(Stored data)
▼▼▼
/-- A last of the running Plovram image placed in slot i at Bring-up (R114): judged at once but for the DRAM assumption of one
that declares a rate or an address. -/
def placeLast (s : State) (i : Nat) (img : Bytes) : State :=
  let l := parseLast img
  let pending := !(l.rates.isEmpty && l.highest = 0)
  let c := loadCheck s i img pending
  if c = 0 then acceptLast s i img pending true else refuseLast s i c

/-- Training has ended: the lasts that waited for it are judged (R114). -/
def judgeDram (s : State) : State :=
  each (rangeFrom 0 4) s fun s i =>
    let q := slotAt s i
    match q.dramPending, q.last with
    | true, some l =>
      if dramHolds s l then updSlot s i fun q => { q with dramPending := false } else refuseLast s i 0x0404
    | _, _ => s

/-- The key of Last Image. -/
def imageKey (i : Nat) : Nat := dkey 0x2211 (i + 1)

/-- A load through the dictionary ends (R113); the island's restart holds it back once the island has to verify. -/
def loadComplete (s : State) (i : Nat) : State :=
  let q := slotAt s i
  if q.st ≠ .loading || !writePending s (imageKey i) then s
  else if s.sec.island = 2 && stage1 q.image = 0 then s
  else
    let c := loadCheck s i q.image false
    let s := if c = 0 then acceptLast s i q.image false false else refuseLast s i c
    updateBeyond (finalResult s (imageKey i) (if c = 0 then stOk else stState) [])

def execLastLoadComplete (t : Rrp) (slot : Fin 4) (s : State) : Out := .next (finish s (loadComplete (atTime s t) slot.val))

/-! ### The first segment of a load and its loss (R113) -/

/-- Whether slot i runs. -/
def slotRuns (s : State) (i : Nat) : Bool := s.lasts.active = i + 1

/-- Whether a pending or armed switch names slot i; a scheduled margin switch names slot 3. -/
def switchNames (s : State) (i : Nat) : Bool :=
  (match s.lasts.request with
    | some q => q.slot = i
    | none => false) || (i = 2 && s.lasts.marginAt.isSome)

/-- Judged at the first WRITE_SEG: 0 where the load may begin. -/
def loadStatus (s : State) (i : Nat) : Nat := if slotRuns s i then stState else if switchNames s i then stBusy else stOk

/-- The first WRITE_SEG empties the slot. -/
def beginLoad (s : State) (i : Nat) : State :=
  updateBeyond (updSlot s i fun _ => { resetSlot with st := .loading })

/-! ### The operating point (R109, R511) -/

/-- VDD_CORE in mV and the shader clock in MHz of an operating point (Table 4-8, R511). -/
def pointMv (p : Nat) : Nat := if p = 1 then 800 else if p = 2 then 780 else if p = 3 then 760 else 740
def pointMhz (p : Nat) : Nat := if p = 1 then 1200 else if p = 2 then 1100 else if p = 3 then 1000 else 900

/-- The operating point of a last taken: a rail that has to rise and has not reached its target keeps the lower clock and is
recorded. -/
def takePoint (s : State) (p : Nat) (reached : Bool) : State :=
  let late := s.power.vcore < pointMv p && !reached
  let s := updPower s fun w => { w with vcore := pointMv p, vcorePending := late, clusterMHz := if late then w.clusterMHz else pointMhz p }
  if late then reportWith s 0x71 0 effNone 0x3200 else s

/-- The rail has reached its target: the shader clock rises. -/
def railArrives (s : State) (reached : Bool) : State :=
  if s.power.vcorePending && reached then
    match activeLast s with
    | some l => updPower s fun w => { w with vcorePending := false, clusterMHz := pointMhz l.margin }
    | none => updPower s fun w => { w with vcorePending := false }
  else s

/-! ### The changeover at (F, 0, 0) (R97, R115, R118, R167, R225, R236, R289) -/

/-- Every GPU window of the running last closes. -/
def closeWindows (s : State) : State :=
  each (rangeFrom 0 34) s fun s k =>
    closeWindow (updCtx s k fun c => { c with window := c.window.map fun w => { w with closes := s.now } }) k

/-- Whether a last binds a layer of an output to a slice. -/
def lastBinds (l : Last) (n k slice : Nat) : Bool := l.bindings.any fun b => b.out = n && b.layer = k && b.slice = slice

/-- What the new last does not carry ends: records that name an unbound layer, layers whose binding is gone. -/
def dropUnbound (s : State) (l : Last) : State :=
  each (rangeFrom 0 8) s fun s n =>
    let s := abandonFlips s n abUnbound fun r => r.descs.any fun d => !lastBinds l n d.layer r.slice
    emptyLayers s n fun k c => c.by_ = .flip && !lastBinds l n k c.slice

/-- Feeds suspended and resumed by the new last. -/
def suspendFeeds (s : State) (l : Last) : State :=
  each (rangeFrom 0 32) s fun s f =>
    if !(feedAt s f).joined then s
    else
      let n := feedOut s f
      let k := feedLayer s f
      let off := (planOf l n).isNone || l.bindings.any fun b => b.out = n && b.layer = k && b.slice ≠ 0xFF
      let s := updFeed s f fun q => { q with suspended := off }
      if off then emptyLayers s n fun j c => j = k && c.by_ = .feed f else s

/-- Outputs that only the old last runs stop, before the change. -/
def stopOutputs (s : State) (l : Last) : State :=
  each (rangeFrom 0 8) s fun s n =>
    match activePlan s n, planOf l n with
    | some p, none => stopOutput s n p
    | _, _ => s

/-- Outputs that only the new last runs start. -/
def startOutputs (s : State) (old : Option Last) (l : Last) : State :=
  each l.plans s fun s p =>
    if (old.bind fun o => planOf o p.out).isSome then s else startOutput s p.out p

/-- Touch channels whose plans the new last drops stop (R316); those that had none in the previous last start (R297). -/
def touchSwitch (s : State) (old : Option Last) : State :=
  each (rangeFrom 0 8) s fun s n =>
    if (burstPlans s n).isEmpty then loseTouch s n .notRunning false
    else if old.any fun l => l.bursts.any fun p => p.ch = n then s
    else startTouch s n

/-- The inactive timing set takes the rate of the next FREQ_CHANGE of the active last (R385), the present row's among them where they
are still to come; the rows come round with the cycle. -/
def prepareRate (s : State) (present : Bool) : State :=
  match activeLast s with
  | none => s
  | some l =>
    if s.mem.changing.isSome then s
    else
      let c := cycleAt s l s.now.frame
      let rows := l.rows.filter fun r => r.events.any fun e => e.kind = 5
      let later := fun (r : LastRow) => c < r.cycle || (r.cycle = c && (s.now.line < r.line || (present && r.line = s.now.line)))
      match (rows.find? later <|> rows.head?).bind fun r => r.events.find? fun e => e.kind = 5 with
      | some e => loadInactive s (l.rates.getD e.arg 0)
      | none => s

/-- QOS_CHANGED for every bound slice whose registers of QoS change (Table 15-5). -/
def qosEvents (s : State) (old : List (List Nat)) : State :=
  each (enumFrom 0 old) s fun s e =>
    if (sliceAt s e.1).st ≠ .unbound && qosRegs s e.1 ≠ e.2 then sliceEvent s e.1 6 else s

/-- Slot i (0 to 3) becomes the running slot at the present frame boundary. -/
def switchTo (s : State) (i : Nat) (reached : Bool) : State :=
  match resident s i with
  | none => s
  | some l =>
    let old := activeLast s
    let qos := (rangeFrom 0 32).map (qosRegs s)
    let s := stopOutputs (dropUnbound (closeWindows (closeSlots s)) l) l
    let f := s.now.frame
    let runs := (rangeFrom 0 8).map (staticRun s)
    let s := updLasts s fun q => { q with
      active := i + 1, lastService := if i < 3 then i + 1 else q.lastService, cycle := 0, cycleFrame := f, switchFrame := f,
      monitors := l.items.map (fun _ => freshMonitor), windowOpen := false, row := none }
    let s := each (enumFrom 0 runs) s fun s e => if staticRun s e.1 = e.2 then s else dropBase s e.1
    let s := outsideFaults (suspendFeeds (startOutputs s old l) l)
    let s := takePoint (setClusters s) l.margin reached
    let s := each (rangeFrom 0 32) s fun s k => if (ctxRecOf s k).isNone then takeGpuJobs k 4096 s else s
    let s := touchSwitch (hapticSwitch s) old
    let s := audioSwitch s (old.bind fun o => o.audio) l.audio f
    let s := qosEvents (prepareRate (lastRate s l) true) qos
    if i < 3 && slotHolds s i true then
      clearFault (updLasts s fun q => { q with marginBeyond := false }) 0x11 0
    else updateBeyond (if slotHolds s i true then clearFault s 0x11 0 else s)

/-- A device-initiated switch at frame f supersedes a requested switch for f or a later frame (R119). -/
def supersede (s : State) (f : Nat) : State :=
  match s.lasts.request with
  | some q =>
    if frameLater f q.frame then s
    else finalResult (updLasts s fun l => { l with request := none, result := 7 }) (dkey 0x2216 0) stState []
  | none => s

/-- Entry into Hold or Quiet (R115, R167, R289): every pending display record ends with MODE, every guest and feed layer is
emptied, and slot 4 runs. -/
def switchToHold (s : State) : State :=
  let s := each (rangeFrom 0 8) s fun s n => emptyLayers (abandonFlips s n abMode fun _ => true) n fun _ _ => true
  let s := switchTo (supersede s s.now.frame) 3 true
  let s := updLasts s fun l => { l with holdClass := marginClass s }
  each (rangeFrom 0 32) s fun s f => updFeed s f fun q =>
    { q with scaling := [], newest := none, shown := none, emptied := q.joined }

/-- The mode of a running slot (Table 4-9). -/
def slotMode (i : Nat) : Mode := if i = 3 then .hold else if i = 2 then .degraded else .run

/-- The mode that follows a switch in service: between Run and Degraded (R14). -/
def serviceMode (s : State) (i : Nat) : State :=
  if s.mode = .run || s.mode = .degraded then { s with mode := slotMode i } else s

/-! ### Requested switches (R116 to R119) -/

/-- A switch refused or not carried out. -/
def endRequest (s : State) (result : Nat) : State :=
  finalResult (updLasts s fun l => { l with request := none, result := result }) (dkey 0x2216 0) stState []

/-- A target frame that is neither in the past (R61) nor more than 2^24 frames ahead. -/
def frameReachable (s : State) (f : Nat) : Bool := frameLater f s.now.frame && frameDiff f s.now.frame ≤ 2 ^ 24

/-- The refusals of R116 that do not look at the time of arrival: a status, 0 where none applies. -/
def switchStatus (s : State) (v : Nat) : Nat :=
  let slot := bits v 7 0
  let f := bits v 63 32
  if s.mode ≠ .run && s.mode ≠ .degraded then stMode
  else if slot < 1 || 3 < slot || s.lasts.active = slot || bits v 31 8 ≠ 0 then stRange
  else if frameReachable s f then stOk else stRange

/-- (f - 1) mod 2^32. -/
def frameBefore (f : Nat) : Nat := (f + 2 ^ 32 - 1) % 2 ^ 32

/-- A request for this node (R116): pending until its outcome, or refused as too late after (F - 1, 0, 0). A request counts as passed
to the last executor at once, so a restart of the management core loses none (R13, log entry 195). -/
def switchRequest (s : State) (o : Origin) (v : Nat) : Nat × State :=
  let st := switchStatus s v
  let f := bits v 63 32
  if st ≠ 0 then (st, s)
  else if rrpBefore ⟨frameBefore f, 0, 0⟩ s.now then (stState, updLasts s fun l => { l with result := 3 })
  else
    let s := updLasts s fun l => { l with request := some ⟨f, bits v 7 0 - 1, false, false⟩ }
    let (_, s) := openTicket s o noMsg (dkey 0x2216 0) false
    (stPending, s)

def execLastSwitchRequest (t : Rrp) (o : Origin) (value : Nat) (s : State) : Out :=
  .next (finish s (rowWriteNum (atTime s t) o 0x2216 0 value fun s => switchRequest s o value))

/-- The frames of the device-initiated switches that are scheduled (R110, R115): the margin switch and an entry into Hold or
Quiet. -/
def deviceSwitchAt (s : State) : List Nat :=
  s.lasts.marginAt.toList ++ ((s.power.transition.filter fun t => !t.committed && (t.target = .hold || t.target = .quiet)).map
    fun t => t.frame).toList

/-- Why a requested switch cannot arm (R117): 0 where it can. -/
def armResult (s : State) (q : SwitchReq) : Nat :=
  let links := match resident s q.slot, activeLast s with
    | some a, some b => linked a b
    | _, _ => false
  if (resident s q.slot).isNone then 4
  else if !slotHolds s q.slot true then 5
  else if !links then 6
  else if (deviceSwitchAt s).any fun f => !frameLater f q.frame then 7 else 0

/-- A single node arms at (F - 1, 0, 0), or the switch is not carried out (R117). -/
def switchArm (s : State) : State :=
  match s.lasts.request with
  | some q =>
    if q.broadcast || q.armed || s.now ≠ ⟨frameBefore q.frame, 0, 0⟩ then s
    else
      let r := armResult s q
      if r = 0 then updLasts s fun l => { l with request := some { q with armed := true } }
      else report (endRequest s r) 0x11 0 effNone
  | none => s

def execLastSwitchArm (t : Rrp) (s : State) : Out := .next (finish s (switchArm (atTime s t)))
▲▲▲
> The problem
Start with the line above that contains "let st := switchStatus s v" and stop after the line that contains "s o value))". Output those lines exactly, and only those.

> Solution to the problem
  let st := switchStatus s v
  let f := bits v 63 32
  if st ≠ 0 then (st, s)
  else if rrpBefore ⟨frameBefore f, 0, 0⟩ s.now then (stState, updLasts s fun l => { l with result := 3 })
  else
    let s := updLasts s fun l => { l with request := some ⟨f, bits v 7 0 - 1, false, false⟩ }
    let (_, s) := openTicket s o noMsg (dkey 0x2216 0) false
    (stPending, s)

def execLastSwitchRequest (t : Rrp) (o : Origin) (value : Nat) (s : State) : Out :=
  .next (finish s (rowWriteNum (atTime s t) o 0x2216 0 value fun s => switchRequest s o value))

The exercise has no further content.